/-- Settles O43. -/
theorem watchedWriteIsJudged : Obligations.WatchedWriteIsJudged := by
  unfold Obligations.WatchedWriteIsJudged
  intro s i lr e cell d h ⟨hb, hop, hw, hd⟩ he hst ha read judged asked u refused failed passes
  have hexec (a : Answer) := exec_oldReadAnswered hb hop hw h.2.2.2 he hst a
  have hpasses {goes : Option (EpochAction × RuleNo) → Prop}
      (hg : ∀ action, GoesOnWith (merge asked) e action → goes action) :
      passes goes :=
    ⟨fun hm => hg _ (.inl ⟨hm, rfl⟩), fun a r hm => hg _ (.inr ⟨a, r, hm, rfl⟩)⟩
  clear_value passes
  have hfailed : failEntry e .oldRead { s with mport := s.mport.freed i } = failed := rfl
  have hrefused : denyEntry read .watch (putEntry read u) = refused := denyEntry_judged e d i s
  have hfail := hexec .error
  dsimp only at hfail
  rw [failOldRead_eq, hfailed] at hfail
  have hframe : failed = { s with
      rules := failed.rules, ev := failed.ev, table := without e.tag s.table, host := { s.host with out := failed.host.out }
      mport := s.mport.freed i } := by
    rw [← hfailed, failEntry_frame]
  have hrframe : refused = { s with
      rules := refused.rules, ev := refused.ev, table := without e.tag s.table
      host := { s.host with out := refused.host.out }, mport := s.mport.freed i } := by
    simp only [refused]
    rw [report_frame]
  refine ⟨fun hdec hj => ⟨fun hm => ?refuse, ?forward, ?fail⟩, fun hdec hn => ?preserves⟩
  case refuse =>
    rw [hexec]
    dsimp only
    rw [oldArrives_refused hm]
    show Host.Outcome.next (settle (afterEnd read _ (denyEntry read .watch (putEntry read u)))) = _
    rw [hrefused, settle_endedBare (e := e) (x := read) h hb hd rfl hdec ha hrframe]
  case forward =>
    refine hpasses fun action hm => ?_
    rw [hexec]
    dsimp only
    rw [oldArrives_goesOn hm]
    dsimp only
    rw [if_neg hdec]
    exact ⟨_, rfl, settle_judgedForward (x := { read with action := action }) h hb hd rfl hj⟩
  case fail =>
    rw [hfail, settle_endedBare h hb hd rfl hdec ha hframe]
  case preserves =>
  intro k clear record
  refine ⟨?failPreserve, fun hm => ?refusePreserve, fun hi => ?records⟩
  case failPreserve =>
    rw [hfail, settle_endedPreserve h hb hd hdec hn hframe]
  case refusePreserve =>
    rw [hexec]
    dsimp only
    rw [oldArrives_refused hm]
    show Host.Outcome.next (settle (afterEnd read _ (denyEntry read .watch (putEntry read u)))) = _
    rw [hrefused, settle_endedPreserve (e := e) (x := read) h hb hd hdec hn hrframe]
  case records =>
    refine hpasses fun action hm => ?_
    rw [hexec]
    dsimp only
    rw [oldArrives_goesOn hm]
    dsimp only
    rw [if_pos hdec]
    exact ⟨_, rfl, settle_recorded (x := { read with action := action }) h hb hd rfl hi⟩

/-! ### The end of a PRESERVE write, and the write AT_TURN that takes its place -/

theorem judgedAt_unwatched {e : Entry} (h : e.watched = []) (d : CellData) (i : LinkNo) (s : State) :
    judgedAt e d i s = { s with mport := s.mport.freed i } := by
  rw [judgedAt, evaluate, h]
  rfl

theorem releaseClaim_report (c : EvClass) (b : NoticeBody) (s : State) :
    releaseClaim (report c b s) = report c b (releaseClaim s) := by
  rw [report_frame c b (releaseClaim s), report_ev_of (s := releaseClaim s) (t := s) rfl rfl rfl, report_frame c b s]
  rfl

/-- A write AT_TURN while the only other entries are past their own waits has its cell to itself (R22). -/
theorem alone_atTurn {s : State} {e : Entry} (hT : TableOk s) (he : e ∈ s.table) (hp : e.pastWaiting = true)
    (ho : ∀ x ∈ s.table, x ≠ e → x.stage ≠ .waiting) : Alone s e := fun x hx hc => by
  by_contra hne
  have hxp : x.pastWaiting = true := by
    rw [Entry.pastWaiting, bne_iff_ne]
    exact ho x hx hne
  exact hne (hT.2.2 x hx e he hc hxp hp)

/-- The event that frees a place while one write AT_TURN waits for it, and nothing else waits (R34, R44). -/
theorem afterFree_atTurn {s t : State} {next : Entry} (hT : TableOk t) (hs : ∀ x ∈ t.table, x ∈ s.table)
    (hn : next ∈ t.table) (hst : next.stage = .atTurn) (hp : placeFree t.pres = true)
    (ho : ∀ x ∈ s.table, x ≠ next → x.stage ≠ .waiting ∧ x.stage ≠ .atTurn ∧ x.heldWith .journalFull = false)
    (cells : List CellIx) (room : Bool) : afterFree cells true room t = examine next t := by
  have hpast : next.pastWaiting = true := by rw [Entry.pastWaiting, hst]; rfl
  have hother (u : State) : ∀ x ∈ t.table, x ≠ next → freedChoice cells true room u x = false := by
    intro x hx hne
    obtain ⟨hw, ha, hh⟩ := ho x (hs x hx) hne
    unfold Entry.heldWith at hh
    unfold freedChoice
    split
    · exact absurd ‹_› hw
    · exact absurd ‹_› ha
    · simp_all
    · rfl
  have hchosen : freedChoice cells true room t next = true := by
    unfold freedChoice
    rw [hst]
    exact hp
  have halone : Alone t next := alone_atTurn hT hn hpast fun x hx hne => (ho x (hs x hx) hne).1
  exact visit_one hT hn halone hchosen hpast (hother t) (hother _)

/-- Settles O42. -/
theorem oldContentBecomesARecord : Obligations.OldContentBecomesARecord := by
  unfold Obligations.OldContentBecomesARecord
  intro s i lr e cell d h ⟨hb, hop, hw, hd⟩ he hst hdec k clear record freed failed
  have hexec (a : Answer) := exec_oldReadAnswered hb hop hw h.2.2.2 he hst a
  have hfailed : releaseClaim (failEntry e .oldRead freed) = failed := by
    rw [failEntry, releaseClaim_report]
    rfl
  have hframe : failEntry e .oldRead freed = { s with
      rules := (failEntry e .oldRead freed).rules, ev := (failEntry e .oldRead freed).ev
      table := without e.tag s.table, host := { s.host with out := (failEntry e .oldRead freed).host.out }
      mport := s.mport.freed i } := by
    rw [failEntry_frame]
  have hfail := hexec .error
  dsimp only at hfail
  rw [failOldRead_eq] at hfail
  refine ⟨fun hwatch hn hi => ?records, fun ha hn => ?fails,
    fun next hnext ha hT hpfw hopen hat hkind hcls hmiss ho hplace hroom => ?takes⟩
  case records =>
    have hread : ({ e with old := some d } : Entry).watched = [] := hwatch
    have hgo : GoesOnWith (merge (evaluate { e with old := some d } d s).2) e e.action :=
      .inl ⟨by rw [evaluate, hread]; rfl, rfl⟩
    have hrec := settle_recorded (e := e) (d := d) (x := { e with old := some d }) h hb hd rfl hi
    rw [hexec]
    dsimp only
    rw [oldArrives_goesOn hgo]
    dsimp only at hrec ⊢
    rw [if_pos hdec]
    rw [judgedAt_unwatched hread] at hrec ⊢
    exact ⟨_, rfl, hrec.2.2, hrec.1, hrec.2.1⟩
  case fails =>
    rewrite [hfail, settle_endedPreserve h hb hd hdec hn hframe, ← hfailed, releaseClaim, failEntry_pres]
    rfl
  case takes =>
    have htable : failed.table = without e.tag s.table := by
      rw [← hfailed, releaseClaim_table, failEntry_table]
    have hmem := (entryOf_some he).1
    have hne : next.tag ≠ e.tag := fun ht => by
      rw [entry_eq_of_tag hT.2.1 hnext hmem ht, hst] at hat
      cases hat
    have hin : next ∈ failed.table := by
      rw [htable, mem_without]
      exact ⟨hnext, hne⟩
    have hsub : failed.table.Sublist s.table := by
      rw [htable]
      exact without_sublist _ _
    have hfr : failed = { s with
        ev := failed.ev, table := failed.table, host := { s.host with out := failed.host.out }
        pres := { s.pres with claims := s.pres.claims - 1 }, mport := s.mport.freed i } := by
      simp only [failed]
      rw [report_frame]
    have hpres : failed.pres = { s.pres with claims := s.pres.claims - 1 } := by rw [hfr]
    have hplace' : placeFree failed.pres = true := by
      rw [hpres]
      exact decide_eq_true hplace
    have hverdict : verdict failed next = .preserve := by
      rw [hfr]
      exact verdict_of_room hopen hkind hcls hpfw hmiss hplace hroom
    let taken : Entry := { next with decision := some .preserve, epoch := some s.eng.epoch, stage := .fetchingOld }
    let y : State := { failed with
      table := failed.table.map (fun x => if x.tag = next.tag then taken else x)
      pres := { failed.pres with claims := s.pres.claims - 1 + 1 } }
    have hasked : examine next failed = enqueue (.oldRead next.tag next.cell) (cellAddr next.cell) y := by
      rw [examine_eq, hverdict]
      have hepoch : failed.eng.epoch = s.eng.epoch := by rw [hfr]
      have hclaims : failed.pres.claims = s.pres.claims - 1 := by rw [hpres]
      show enqueue _ _ (putEntry { next with decision := some .preserve, epoch := some failed.eng.epoch, stage := .fetchingOld }
        { failed with pres := { failed.pres with claims := failed.pres.claims + 1 } }) = _
      rw [hepoch, hclaims]
      rfl
    have hover : Over failed y ∧ engineSettled y = true := by
      have hye := (settle_unasked h hb hd (t := y) (by
        simp only [y]
        rw [hfr])).1
      refine ⟨⟨quiet_of_engineSettled hye, rfl, ?_, rfl, rfl, ?_⟩, hye⟩
      · rw [hfr]
        exact h.2.1
      · show failed.host.link = []
        rw [hfr]
        exact h.2.2.1
    obtain ⟨hreq, hres⟩ := hover.1.request hover.2 (cellAddr next.cell) (op := .oldRead next.tag next.cell) rfl rfl
    have hfree : freeSlots failed.mport ≠ [] := by
      rw [hfr]
      exact List.ne_nil_of_mem (a := i) (mem_freeSlots.mpr (by simp [MPort.freed]))
    have hafter : afterEnd e freed (failEntry e .oldRead freed) = examine next failed := by
      rw [afterEnd, if_pos hdec, hfailed]
      exact afterFree_atTurn (tableOk_sublist hT hsub) (fun x hx => hsub.subset hx) hin hat hplace' ho _ _
    rw [hafter, hasked] at hfail
    exact ⟨_, hfail, hreq.2 hfree, hres⟩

────────

**Activity**:
All lines from the opening of the records through the line where "r, hm, rfl⟩)⟩" occurs are to be output verbatim. No other line belongs in the answer.

**Response area**:
/-- Settles O43. -/
theorem watchedWriteIsJudged : Obligations.WatchedWriteIsJudged := by
  unfold Obligations.WatchedWriteIsJudged
  intro s i lr e cell d h ⟨hb, hop, hw, hd⟩ he hst ha read judged asked u refused failed passes
  have hexec (a : Answer) := exec_oldReadAnswered hb hop hw h.2.2.2 he hst a
  have hpasses {goes : Option (EpochAction × RuleNo) → Prop}
      (hg : ∀ action, GoesOnWith (merge asked) e action → goes action) :
      passes goes :=
    ⟨fun hm => hg _ (.inl ⟨hm, rfl⟩), fun a r hm => hg _ (.inr ⟨a, r, hm, rfl⟩)⟩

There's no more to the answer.